Determine how many of the lines below hold the word "them". Give the number and nothing else.

(Dataset records)
-- Opening Marker --
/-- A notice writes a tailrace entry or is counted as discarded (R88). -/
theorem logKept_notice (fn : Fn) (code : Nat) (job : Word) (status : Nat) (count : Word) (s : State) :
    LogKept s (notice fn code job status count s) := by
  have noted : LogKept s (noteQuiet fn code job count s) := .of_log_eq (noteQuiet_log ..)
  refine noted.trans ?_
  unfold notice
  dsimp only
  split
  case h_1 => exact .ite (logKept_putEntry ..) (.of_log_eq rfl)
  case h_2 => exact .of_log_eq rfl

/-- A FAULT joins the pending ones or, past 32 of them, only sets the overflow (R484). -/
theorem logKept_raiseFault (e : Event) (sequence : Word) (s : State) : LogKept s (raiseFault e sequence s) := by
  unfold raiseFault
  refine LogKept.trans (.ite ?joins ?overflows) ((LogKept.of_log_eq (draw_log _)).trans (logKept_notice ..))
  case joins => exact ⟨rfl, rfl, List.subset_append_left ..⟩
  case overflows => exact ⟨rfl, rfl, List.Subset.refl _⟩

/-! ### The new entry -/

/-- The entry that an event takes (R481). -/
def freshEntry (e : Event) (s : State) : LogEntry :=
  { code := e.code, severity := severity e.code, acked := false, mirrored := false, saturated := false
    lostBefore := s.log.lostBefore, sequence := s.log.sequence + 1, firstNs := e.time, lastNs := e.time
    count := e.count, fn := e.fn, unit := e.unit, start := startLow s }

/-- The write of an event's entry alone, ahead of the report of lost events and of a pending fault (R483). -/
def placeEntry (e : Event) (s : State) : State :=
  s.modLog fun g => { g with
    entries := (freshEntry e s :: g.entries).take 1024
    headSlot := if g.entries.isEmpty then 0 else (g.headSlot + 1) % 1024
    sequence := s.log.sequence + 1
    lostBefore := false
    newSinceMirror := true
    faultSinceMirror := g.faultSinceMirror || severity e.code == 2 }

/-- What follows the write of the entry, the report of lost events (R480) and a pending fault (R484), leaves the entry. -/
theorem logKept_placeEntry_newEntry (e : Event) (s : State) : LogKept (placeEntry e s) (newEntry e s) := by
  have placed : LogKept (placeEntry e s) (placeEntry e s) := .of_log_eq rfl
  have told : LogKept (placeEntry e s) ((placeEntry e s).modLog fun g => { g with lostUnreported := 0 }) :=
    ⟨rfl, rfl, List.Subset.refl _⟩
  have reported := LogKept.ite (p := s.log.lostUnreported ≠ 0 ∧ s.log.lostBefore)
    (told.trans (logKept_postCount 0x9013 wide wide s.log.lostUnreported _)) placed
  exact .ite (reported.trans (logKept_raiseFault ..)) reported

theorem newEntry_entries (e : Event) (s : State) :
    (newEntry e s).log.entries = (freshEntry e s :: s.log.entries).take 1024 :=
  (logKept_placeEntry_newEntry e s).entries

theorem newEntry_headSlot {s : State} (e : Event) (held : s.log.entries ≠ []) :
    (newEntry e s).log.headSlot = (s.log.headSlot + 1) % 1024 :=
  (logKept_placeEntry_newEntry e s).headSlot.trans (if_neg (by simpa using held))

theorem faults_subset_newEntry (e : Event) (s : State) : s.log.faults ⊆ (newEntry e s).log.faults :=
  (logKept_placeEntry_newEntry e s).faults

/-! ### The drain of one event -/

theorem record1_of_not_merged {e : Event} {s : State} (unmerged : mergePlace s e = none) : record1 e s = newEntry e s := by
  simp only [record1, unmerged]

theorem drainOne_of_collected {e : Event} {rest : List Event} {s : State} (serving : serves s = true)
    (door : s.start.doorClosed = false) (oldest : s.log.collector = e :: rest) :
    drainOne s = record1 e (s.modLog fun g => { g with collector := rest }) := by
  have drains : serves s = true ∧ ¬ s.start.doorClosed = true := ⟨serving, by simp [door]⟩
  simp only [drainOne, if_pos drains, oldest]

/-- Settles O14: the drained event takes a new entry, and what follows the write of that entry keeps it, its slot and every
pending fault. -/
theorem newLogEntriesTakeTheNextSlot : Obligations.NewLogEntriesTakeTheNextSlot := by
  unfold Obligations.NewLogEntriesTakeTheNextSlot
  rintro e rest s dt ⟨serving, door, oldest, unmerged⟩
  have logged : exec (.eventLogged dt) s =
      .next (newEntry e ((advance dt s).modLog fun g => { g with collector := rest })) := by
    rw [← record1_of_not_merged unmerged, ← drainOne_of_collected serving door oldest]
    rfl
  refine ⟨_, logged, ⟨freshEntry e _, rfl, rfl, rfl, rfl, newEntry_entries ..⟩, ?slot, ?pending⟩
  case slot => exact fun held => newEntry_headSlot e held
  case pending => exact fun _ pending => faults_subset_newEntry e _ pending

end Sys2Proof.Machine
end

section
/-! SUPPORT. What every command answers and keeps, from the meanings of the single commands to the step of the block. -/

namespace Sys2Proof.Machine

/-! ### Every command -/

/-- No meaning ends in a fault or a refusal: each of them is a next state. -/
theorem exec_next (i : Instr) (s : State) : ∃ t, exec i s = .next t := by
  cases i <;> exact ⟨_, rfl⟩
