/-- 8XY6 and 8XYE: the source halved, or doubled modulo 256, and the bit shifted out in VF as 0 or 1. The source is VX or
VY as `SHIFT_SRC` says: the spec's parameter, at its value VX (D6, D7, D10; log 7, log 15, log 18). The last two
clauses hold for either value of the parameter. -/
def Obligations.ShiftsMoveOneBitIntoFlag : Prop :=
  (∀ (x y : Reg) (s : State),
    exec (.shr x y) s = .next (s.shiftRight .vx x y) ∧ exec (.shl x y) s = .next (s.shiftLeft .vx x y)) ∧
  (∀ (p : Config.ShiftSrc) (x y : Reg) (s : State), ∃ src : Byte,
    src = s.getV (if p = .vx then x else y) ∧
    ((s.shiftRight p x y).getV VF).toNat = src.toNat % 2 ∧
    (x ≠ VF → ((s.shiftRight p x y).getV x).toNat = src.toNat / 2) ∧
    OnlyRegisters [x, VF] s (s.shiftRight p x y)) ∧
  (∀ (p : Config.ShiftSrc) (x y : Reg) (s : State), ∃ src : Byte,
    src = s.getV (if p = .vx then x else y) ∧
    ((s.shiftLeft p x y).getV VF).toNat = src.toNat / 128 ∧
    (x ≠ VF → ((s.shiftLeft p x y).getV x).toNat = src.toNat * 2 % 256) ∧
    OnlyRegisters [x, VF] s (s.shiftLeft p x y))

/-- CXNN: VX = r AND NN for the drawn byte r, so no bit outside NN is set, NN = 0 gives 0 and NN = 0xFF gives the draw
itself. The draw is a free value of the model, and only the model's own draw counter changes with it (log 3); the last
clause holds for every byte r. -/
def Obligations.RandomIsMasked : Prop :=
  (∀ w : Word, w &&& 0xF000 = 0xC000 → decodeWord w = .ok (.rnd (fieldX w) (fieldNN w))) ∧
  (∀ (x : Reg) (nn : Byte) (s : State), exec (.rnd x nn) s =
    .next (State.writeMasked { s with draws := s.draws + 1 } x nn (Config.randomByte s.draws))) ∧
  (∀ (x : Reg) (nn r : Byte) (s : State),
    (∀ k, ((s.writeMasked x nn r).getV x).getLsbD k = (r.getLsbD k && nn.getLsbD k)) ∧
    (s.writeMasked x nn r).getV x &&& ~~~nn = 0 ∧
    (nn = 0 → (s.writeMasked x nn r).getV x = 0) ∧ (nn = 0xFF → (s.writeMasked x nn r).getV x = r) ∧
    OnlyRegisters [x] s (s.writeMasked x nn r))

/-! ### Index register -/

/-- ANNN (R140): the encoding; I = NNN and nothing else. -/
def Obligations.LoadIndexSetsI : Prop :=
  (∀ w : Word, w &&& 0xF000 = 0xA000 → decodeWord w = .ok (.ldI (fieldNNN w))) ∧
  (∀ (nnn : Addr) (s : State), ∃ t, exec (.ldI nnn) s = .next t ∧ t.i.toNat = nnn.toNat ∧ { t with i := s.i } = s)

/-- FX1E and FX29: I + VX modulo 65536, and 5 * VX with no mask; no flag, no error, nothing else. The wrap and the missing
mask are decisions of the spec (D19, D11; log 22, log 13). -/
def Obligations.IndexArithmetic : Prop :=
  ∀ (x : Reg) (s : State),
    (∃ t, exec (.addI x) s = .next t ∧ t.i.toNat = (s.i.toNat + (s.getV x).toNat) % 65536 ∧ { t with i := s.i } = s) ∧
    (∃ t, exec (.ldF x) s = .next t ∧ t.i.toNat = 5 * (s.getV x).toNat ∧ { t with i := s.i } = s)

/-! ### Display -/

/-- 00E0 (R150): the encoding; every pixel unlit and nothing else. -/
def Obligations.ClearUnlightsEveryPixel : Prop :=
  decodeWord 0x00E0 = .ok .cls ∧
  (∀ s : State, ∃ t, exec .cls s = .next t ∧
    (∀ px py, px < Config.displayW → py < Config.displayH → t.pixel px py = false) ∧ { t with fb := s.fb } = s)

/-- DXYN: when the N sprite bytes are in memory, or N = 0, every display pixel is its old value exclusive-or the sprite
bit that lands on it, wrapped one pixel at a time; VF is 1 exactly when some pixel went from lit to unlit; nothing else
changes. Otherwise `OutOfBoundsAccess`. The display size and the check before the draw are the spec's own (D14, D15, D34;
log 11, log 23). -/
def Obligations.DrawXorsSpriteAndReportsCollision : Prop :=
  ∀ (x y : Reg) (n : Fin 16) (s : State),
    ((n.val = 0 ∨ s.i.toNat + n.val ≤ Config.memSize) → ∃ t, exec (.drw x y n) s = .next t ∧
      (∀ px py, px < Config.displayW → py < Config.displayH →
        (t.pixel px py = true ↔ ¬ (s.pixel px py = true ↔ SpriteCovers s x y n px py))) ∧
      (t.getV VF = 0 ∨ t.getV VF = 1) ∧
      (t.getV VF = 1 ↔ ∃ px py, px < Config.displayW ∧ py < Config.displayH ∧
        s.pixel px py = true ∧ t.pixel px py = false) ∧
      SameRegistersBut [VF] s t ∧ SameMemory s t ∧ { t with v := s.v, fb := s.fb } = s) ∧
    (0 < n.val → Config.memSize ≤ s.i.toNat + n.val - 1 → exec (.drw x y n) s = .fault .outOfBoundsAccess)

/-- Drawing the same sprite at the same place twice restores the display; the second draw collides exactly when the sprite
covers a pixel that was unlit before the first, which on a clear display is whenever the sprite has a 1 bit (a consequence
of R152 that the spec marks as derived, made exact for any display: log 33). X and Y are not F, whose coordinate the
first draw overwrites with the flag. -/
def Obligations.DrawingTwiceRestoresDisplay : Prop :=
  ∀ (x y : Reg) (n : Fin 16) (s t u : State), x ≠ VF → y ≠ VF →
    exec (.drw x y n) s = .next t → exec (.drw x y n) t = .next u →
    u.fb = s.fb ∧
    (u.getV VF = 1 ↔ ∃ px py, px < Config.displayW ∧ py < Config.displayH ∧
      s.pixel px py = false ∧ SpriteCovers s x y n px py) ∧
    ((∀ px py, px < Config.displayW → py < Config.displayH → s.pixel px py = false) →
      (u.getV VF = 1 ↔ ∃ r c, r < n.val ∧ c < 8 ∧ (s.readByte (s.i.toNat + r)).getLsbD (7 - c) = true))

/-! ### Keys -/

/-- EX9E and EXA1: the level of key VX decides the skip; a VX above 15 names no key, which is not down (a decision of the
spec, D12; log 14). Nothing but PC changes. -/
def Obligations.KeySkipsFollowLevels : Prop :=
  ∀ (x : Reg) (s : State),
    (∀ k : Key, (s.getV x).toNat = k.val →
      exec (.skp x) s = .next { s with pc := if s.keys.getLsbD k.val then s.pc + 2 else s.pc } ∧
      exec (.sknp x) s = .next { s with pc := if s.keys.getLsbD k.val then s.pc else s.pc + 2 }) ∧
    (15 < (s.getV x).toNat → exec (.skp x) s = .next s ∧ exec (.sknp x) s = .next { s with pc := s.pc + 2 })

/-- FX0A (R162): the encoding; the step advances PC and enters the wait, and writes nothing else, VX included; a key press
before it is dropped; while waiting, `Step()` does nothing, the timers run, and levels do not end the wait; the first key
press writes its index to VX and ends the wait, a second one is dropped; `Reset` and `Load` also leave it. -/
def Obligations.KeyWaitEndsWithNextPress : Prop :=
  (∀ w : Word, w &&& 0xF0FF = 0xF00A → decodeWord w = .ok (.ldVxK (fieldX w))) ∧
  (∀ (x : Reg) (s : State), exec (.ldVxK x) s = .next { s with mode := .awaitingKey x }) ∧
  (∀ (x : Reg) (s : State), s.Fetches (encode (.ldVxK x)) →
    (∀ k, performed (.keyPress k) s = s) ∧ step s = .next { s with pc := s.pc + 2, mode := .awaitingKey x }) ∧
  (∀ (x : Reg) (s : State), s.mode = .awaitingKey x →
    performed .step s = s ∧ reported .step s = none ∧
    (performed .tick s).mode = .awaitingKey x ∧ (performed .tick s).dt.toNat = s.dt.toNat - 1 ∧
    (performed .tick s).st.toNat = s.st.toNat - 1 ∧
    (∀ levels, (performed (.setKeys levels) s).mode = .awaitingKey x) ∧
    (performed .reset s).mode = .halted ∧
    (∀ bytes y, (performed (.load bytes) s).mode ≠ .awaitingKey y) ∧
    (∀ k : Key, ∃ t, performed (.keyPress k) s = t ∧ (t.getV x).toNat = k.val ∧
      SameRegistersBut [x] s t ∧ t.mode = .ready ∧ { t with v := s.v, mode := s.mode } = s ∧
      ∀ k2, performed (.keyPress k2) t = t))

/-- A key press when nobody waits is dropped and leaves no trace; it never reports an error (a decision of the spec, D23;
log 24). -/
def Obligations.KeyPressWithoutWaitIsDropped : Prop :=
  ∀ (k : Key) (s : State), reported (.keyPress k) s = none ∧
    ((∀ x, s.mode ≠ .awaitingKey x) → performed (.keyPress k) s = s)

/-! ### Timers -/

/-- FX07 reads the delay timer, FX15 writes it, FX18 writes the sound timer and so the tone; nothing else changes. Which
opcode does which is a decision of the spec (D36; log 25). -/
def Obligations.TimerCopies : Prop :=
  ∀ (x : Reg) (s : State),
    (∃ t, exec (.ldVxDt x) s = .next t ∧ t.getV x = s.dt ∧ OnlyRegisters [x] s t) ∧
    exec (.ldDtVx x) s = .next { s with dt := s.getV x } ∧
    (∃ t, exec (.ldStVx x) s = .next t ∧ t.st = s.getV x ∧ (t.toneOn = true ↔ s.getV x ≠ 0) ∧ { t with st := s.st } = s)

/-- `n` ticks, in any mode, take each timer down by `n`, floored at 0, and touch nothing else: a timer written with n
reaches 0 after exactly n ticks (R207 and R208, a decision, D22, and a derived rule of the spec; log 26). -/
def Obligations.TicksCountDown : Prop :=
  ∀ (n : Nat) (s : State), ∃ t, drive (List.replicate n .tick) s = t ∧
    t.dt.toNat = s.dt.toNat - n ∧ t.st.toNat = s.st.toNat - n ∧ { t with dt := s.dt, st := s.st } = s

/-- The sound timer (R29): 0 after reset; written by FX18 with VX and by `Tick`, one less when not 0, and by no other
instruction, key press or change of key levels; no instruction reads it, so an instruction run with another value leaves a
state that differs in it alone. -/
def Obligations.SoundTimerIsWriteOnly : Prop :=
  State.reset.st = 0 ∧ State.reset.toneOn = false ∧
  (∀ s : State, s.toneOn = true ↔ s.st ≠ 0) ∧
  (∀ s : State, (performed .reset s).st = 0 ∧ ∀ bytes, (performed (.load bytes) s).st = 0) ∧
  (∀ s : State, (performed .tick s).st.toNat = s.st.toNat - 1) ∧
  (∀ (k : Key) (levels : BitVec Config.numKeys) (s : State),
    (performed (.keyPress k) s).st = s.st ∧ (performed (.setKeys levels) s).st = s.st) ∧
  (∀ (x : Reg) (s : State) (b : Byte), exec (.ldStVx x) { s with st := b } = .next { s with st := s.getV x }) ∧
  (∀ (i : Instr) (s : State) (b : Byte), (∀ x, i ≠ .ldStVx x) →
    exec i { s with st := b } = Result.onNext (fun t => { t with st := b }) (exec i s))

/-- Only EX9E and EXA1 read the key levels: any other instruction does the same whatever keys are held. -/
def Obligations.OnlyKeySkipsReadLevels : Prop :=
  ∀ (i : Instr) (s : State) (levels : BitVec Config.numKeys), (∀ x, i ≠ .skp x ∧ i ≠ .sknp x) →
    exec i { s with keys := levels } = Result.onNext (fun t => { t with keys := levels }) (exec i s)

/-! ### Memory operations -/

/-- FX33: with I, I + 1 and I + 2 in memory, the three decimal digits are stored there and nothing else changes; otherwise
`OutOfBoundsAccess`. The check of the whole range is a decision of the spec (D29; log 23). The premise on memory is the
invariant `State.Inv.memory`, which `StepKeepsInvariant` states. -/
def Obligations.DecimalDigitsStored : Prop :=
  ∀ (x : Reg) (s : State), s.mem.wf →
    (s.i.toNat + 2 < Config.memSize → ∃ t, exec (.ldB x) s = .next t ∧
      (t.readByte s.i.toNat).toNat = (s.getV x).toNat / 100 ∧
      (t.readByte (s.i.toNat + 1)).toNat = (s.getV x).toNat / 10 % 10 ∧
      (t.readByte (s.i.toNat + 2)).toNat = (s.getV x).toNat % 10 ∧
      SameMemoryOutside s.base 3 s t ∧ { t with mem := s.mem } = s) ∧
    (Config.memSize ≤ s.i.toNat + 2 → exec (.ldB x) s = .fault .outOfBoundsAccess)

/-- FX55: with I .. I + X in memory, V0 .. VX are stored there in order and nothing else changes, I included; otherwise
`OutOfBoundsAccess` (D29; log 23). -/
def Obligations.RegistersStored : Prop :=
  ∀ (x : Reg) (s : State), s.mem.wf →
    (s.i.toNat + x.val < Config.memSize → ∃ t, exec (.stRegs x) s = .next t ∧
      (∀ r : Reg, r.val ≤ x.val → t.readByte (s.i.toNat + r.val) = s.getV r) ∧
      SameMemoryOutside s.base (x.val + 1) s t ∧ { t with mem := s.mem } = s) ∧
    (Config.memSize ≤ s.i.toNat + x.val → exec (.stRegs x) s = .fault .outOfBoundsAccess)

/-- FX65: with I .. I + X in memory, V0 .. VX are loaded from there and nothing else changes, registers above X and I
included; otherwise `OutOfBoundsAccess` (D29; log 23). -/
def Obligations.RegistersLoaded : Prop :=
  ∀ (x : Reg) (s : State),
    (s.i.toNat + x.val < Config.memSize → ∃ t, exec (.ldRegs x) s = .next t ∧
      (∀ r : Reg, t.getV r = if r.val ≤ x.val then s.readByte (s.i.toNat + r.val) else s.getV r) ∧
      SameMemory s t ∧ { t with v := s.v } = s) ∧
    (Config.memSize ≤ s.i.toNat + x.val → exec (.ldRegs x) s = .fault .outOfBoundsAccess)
-- Closing Marker --
ANSWER SPACE :: 2